Transcribe, word for word and without additions, each line below from the one containing "let st := (sortNat" through the one containing "def foreignBytes (m", both ends included.

++++++++++

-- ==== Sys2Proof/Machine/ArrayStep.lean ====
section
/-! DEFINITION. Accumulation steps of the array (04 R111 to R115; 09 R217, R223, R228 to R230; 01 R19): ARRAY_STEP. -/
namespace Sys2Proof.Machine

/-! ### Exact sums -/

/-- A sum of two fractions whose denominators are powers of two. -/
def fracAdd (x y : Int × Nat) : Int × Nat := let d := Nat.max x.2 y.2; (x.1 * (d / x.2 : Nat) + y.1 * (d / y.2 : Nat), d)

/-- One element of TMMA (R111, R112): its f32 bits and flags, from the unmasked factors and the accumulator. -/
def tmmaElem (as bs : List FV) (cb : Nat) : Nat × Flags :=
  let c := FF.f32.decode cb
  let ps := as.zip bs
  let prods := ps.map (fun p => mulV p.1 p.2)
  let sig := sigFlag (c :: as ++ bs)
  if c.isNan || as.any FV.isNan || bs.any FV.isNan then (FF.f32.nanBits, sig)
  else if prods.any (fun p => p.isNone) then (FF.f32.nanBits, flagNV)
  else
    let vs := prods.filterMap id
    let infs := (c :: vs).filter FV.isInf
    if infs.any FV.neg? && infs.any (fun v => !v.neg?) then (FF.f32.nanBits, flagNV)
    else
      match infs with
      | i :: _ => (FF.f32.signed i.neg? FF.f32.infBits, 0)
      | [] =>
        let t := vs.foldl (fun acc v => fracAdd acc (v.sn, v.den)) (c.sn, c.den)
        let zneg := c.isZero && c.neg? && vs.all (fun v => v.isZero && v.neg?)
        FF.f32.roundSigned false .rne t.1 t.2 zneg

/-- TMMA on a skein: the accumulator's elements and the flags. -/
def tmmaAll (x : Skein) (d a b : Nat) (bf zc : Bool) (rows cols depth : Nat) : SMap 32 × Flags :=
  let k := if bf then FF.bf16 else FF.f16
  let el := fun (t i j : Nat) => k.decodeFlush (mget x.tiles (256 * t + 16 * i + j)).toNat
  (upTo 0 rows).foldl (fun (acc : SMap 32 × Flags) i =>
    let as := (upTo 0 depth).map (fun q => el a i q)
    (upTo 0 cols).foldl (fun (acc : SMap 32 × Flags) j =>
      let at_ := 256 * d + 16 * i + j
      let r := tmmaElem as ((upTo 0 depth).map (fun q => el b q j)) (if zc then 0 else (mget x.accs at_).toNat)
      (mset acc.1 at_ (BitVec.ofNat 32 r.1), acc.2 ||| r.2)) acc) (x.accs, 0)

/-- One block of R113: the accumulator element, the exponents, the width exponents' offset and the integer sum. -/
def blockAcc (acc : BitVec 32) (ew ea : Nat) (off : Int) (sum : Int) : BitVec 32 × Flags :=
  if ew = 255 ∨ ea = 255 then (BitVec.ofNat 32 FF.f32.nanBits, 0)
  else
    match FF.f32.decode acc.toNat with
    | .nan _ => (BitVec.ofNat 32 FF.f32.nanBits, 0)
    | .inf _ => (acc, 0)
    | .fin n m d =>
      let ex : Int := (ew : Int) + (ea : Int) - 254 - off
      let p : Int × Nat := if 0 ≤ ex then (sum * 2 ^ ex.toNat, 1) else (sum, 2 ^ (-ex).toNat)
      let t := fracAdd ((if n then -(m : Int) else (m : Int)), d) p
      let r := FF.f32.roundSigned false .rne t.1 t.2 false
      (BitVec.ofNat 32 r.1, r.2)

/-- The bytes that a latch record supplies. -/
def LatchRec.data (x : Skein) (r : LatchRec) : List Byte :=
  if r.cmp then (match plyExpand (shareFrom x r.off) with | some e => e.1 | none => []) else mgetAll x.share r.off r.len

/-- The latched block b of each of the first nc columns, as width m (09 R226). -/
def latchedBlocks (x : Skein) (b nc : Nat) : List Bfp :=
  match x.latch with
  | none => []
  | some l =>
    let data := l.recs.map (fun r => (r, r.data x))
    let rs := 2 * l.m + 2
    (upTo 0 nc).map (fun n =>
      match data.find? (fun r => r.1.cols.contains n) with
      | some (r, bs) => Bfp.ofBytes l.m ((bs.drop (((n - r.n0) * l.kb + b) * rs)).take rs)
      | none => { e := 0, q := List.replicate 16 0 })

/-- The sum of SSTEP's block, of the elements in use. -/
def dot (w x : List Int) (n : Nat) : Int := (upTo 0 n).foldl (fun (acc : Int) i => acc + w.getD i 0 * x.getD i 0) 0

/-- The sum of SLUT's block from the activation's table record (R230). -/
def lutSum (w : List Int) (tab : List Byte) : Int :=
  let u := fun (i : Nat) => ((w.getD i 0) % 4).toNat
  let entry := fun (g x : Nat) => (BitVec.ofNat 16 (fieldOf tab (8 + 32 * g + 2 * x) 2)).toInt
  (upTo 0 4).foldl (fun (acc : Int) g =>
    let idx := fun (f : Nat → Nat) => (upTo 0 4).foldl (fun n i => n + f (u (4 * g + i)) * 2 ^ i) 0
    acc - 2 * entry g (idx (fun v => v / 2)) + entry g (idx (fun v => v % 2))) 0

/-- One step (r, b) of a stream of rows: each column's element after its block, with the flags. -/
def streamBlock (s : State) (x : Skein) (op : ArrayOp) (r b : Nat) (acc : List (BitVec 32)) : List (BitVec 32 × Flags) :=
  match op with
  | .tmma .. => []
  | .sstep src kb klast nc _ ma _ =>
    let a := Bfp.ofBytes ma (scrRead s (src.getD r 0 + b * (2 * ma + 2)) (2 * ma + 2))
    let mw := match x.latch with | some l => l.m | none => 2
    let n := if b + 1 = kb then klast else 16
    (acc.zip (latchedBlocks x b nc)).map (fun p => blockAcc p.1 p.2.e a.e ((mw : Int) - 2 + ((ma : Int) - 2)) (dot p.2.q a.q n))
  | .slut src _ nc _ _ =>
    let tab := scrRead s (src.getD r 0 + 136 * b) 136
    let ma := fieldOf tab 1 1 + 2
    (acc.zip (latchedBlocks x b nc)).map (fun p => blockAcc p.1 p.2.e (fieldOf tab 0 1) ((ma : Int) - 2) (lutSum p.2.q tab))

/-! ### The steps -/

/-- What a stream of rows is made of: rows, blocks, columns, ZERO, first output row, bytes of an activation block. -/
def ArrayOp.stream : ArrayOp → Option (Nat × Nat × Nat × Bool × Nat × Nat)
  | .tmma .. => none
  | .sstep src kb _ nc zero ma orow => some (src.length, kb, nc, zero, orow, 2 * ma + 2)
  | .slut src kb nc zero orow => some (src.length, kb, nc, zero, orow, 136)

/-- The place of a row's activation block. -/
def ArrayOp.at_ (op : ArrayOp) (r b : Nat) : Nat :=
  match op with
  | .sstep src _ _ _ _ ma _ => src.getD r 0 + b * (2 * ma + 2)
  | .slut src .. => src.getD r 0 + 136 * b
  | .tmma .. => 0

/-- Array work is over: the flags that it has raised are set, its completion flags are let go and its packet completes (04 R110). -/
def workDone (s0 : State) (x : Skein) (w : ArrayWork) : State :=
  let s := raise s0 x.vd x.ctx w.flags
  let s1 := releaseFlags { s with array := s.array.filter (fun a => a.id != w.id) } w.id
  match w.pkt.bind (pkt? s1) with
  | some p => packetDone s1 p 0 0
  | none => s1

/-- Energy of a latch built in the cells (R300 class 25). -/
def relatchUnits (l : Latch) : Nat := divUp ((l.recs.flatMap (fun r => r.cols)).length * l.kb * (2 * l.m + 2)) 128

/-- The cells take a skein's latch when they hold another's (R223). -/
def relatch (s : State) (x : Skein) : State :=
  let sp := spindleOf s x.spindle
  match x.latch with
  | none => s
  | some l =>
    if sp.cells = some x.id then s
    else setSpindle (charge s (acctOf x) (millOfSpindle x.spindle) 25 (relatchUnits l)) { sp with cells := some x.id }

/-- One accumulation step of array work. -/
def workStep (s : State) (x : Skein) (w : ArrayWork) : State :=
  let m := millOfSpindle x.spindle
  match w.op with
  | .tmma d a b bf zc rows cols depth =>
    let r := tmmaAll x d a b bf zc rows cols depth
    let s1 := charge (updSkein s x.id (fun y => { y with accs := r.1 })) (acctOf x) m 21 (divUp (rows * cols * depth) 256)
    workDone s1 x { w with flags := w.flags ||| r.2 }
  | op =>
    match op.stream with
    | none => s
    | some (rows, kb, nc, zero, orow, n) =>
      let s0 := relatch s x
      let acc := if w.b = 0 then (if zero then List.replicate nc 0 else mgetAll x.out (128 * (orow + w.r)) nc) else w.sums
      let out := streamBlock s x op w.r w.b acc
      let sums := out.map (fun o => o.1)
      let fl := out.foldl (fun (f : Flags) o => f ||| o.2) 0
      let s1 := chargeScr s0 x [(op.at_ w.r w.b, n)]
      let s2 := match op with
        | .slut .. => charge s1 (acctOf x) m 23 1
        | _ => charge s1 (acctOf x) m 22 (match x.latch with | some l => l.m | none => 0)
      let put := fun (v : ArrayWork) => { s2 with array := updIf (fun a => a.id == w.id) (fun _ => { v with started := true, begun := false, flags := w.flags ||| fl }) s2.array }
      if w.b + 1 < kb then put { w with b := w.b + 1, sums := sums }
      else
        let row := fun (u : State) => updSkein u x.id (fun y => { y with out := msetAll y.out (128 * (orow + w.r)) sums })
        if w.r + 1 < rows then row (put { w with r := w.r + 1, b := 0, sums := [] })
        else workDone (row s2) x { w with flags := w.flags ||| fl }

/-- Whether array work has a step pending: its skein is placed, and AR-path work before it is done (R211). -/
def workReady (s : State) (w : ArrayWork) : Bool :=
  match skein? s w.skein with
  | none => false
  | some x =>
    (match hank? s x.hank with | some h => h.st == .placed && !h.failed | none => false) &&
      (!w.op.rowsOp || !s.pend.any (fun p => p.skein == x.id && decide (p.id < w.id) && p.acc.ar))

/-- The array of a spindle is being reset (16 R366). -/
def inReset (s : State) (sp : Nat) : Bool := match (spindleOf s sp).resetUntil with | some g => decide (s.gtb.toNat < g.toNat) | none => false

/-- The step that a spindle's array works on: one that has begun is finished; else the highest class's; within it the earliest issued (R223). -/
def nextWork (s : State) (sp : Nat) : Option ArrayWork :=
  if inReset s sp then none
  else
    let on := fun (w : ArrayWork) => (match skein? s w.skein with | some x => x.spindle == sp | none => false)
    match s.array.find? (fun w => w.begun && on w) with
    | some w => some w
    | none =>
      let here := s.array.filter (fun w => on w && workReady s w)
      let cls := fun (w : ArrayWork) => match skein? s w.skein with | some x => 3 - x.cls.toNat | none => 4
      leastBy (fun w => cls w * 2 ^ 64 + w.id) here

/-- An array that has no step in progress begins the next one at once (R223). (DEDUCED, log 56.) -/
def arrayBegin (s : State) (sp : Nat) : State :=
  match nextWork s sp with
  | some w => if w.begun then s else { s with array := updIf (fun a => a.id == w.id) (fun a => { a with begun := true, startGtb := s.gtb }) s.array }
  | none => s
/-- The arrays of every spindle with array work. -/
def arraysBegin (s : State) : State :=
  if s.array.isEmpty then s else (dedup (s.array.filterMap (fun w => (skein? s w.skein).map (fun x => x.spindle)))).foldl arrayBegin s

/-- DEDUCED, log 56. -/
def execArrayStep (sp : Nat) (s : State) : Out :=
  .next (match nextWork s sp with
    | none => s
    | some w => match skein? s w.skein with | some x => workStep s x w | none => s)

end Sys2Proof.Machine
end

++++++++++

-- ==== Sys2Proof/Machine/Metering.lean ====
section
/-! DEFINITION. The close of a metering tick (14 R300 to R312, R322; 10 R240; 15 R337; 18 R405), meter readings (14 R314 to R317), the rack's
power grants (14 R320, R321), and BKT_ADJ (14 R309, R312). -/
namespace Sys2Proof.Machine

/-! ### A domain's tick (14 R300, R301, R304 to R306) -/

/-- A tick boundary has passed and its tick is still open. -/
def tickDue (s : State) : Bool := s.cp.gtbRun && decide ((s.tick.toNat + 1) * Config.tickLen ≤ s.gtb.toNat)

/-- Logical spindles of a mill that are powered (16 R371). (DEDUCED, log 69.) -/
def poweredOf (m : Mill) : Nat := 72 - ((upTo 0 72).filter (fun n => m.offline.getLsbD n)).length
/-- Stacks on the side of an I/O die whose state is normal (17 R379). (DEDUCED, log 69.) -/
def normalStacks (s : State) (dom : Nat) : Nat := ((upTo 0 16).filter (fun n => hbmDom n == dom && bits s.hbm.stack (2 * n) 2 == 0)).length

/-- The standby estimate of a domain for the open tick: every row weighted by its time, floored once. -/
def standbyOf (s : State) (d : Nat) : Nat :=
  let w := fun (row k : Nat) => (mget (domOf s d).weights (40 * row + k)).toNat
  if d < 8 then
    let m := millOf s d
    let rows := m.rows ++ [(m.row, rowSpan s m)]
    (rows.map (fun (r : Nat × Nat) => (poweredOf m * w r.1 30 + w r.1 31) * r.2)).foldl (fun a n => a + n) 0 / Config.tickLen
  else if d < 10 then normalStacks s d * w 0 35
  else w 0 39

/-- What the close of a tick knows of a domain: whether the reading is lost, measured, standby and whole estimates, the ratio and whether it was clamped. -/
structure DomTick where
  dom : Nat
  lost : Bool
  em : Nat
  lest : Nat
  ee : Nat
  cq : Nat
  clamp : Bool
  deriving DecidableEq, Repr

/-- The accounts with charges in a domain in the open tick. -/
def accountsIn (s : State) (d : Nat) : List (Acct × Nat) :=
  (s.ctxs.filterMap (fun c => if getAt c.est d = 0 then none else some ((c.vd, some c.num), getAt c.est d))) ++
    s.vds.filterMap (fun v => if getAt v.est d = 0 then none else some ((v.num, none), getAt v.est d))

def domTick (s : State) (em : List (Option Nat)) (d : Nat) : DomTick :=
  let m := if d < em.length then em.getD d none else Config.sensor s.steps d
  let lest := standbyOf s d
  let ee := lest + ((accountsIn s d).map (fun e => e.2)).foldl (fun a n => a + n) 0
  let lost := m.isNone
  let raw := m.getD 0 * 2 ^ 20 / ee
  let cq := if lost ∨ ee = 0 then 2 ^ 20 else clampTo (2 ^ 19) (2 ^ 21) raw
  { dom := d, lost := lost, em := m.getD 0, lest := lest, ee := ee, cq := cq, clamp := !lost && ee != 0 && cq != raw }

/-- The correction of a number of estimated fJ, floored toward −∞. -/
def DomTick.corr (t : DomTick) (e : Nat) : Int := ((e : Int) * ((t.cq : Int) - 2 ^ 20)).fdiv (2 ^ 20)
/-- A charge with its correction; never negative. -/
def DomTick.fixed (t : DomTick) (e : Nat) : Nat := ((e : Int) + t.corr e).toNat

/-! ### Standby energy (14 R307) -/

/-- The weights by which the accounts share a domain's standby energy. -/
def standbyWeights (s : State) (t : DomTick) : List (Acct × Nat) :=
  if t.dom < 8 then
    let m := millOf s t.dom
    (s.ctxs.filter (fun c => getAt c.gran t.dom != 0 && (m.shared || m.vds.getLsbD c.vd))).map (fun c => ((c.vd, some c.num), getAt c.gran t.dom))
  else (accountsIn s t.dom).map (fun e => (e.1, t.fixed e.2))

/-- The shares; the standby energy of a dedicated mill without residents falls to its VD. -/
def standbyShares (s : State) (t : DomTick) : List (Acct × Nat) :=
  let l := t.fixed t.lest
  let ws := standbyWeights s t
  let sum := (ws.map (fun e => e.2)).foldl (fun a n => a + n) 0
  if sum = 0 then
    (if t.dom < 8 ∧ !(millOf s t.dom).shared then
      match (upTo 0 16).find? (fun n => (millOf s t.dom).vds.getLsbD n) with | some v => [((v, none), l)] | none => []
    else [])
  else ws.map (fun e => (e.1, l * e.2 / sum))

++++++++++

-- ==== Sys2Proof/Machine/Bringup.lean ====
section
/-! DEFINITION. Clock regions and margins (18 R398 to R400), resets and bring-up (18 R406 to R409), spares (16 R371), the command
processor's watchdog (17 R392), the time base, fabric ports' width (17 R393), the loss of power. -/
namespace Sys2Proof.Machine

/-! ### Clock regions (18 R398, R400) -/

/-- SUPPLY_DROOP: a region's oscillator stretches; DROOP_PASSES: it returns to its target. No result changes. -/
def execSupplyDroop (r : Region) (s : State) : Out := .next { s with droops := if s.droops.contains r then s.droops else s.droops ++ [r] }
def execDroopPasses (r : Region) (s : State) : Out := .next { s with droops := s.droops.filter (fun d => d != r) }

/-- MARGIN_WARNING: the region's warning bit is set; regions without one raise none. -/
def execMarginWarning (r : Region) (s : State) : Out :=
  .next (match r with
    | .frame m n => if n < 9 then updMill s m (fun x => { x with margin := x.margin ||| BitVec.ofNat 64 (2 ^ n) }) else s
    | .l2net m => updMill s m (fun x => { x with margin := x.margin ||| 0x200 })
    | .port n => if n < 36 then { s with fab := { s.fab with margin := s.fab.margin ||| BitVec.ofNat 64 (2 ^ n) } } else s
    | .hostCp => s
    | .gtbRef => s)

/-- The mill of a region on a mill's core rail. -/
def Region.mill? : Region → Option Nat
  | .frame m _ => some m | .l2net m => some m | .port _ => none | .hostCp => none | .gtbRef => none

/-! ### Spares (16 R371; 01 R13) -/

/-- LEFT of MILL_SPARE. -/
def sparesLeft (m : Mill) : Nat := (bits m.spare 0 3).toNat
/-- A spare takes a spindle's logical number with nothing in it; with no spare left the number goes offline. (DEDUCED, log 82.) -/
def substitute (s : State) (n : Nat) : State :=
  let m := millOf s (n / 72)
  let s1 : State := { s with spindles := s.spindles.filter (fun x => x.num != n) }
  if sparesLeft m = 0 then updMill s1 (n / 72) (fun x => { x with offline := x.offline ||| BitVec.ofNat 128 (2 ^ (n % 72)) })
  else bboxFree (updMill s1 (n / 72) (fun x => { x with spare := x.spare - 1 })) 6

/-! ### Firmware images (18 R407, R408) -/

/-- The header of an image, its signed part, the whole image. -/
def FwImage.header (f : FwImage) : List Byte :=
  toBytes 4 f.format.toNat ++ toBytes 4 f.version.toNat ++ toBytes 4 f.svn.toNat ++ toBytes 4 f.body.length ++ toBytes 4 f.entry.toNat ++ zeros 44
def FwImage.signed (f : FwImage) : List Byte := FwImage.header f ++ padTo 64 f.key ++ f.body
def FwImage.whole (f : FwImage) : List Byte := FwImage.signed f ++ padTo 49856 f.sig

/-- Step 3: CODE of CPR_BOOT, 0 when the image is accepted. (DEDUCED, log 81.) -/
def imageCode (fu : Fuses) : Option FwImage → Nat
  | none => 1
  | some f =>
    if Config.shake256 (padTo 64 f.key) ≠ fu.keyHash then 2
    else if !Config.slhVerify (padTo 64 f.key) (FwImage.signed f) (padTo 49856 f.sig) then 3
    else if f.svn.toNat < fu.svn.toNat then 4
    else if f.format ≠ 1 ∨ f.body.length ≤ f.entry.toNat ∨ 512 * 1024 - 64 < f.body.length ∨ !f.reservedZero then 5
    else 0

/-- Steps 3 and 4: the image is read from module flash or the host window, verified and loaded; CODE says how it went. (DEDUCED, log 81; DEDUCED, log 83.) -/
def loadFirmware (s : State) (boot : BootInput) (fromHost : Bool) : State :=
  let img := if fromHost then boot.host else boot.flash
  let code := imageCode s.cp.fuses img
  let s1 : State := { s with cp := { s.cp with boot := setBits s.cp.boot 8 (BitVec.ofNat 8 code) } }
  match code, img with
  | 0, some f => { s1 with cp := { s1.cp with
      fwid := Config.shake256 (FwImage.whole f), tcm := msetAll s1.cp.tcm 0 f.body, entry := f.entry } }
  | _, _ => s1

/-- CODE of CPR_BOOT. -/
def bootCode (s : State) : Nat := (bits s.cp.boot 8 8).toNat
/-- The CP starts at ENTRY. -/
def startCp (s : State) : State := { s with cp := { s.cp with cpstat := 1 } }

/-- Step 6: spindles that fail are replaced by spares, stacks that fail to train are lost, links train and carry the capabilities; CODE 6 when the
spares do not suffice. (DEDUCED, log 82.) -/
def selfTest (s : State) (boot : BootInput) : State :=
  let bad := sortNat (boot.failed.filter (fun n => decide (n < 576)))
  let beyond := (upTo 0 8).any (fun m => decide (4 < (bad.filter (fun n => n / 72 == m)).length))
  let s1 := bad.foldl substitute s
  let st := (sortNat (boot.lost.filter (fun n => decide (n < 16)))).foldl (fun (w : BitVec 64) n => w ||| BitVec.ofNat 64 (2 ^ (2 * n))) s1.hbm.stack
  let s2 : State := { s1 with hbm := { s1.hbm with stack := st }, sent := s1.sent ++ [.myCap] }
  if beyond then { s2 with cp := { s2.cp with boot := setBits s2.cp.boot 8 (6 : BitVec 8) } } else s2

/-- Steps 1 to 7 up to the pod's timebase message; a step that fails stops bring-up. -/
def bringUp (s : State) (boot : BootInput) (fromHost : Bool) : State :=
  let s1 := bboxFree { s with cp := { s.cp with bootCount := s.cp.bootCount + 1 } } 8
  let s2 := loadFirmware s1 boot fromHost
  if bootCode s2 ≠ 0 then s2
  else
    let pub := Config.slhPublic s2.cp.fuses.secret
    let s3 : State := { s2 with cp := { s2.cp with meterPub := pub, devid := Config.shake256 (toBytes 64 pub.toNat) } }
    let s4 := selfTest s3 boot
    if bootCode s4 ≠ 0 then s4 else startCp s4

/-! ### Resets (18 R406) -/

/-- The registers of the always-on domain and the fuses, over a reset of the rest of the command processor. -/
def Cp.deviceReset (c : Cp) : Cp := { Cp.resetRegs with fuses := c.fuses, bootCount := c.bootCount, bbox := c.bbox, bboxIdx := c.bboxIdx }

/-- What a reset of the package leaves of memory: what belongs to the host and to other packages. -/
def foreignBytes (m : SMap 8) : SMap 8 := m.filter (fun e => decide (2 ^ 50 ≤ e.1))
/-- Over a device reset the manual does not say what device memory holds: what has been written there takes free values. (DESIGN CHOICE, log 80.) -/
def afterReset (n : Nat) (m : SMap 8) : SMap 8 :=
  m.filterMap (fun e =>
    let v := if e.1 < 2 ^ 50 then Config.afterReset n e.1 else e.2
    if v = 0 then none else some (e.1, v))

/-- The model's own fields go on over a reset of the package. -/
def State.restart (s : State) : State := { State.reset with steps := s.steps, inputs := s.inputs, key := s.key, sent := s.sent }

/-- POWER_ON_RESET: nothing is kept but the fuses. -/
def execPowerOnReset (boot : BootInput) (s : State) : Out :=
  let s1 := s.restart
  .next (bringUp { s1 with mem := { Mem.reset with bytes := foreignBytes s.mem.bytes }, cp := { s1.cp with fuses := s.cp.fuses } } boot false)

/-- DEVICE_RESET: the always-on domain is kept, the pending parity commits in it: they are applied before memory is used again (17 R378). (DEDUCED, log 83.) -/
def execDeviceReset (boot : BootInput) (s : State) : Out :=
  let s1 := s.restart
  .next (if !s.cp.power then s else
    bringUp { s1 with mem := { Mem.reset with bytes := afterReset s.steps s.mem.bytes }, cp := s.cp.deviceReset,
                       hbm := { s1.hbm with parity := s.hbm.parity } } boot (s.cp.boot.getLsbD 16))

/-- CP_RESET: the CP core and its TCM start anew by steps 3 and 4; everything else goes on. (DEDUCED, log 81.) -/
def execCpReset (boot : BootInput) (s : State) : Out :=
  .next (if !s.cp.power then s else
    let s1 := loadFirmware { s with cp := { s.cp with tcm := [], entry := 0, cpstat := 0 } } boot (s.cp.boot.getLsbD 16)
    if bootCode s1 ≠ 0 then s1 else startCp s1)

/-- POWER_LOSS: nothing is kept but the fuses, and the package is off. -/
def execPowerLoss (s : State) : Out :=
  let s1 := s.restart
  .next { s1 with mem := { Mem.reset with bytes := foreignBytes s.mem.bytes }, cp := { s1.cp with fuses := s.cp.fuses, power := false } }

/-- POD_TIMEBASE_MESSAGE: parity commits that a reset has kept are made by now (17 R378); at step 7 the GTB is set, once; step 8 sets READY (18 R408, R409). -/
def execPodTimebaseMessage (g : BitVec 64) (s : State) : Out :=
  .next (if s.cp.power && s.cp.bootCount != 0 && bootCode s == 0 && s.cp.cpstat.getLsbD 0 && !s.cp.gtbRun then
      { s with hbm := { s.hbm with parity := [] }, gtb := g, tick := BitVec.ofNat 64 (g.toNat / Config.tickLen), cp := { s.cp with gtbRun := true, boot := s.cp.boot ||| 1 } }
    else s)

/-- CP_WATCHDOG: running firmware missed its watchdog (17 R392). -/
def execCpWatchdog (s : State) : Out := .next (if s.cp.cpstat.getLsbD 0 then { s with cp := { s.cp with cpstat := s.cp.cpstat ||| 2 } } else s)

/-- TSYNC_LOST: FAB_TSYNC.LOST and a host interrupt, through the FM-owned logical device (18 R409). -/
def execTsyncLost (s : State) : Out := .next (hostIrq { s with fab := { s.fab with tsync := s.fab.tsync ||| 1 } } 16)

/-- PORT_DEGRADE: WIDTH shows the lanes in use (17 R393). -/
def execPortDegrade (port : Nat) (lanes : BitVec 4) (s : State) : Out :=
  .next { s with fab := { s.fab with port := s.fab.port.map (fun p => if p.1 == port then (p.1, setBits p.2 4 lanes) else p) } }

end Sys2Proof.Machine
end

++++++++++

■ Answer box ■
  let st := (sortNat (boot.lost.filter (fun n => decide (n < 16)))).foldl (fun (w : BitVec 64) n => w ||| BitVec.ofNat 64 (2 ^ (2 * n))) s1.hbm.stack
  let s2 : State := { s1 with hbm := { s1.hbm with stack := st }, sent := s1.sent ++ [.myCap] }
  if beyond then { s2 with cp := { s2.cp with boot := setBits s2.cp.boot 8 (6 : BitVec 8) } } else s2

/-- Steps 1 to 7 up to the pod's timebase message; a step that fails stops bring-up. -/
def bringUp (s : State) (boot : BootInput) (fromHost : Bool) : State :=
  let s1 := bboxFree { s with cp := { s.cp with bootCount := s.cp.bootCount + 1 } } 8
  let s2 := loadFirmware s1 boot fromHost
  if bootCode s2 ≠ 0 then s2
  else
    let pub := Config.slhPublic s2.cp.fuses.secret
    let s3 : State := { s2 with cp := { s2.cp with meterPub := pub, devid := Config.shake256 (toBytes 64 pub.toNat) } }
    let s4 := selfTest s3 boot
    if bootCode s4 ≠ 0 then s4 else startCp s4

/-! ### Resets (18 R406) -/

/-- The registers of the always-on domain and the fuses, over a reset of the rest of the command processor. -/
def Cp.deviceReset (c : Cp) : Cp := { Cp.resetRegs with fuses := c.fuses, bootCount := c.bootCount, bbox := c.bbox, bboxIdx := c.bboxIdx }

/-- What a reset of the package leaves of memory: what belongs to the host and to other packages. -/
def foreignBytes (m : SMap 8) : SMap 8 := m.filter (fun e => decide (2 ^ 50 ≤ e.1))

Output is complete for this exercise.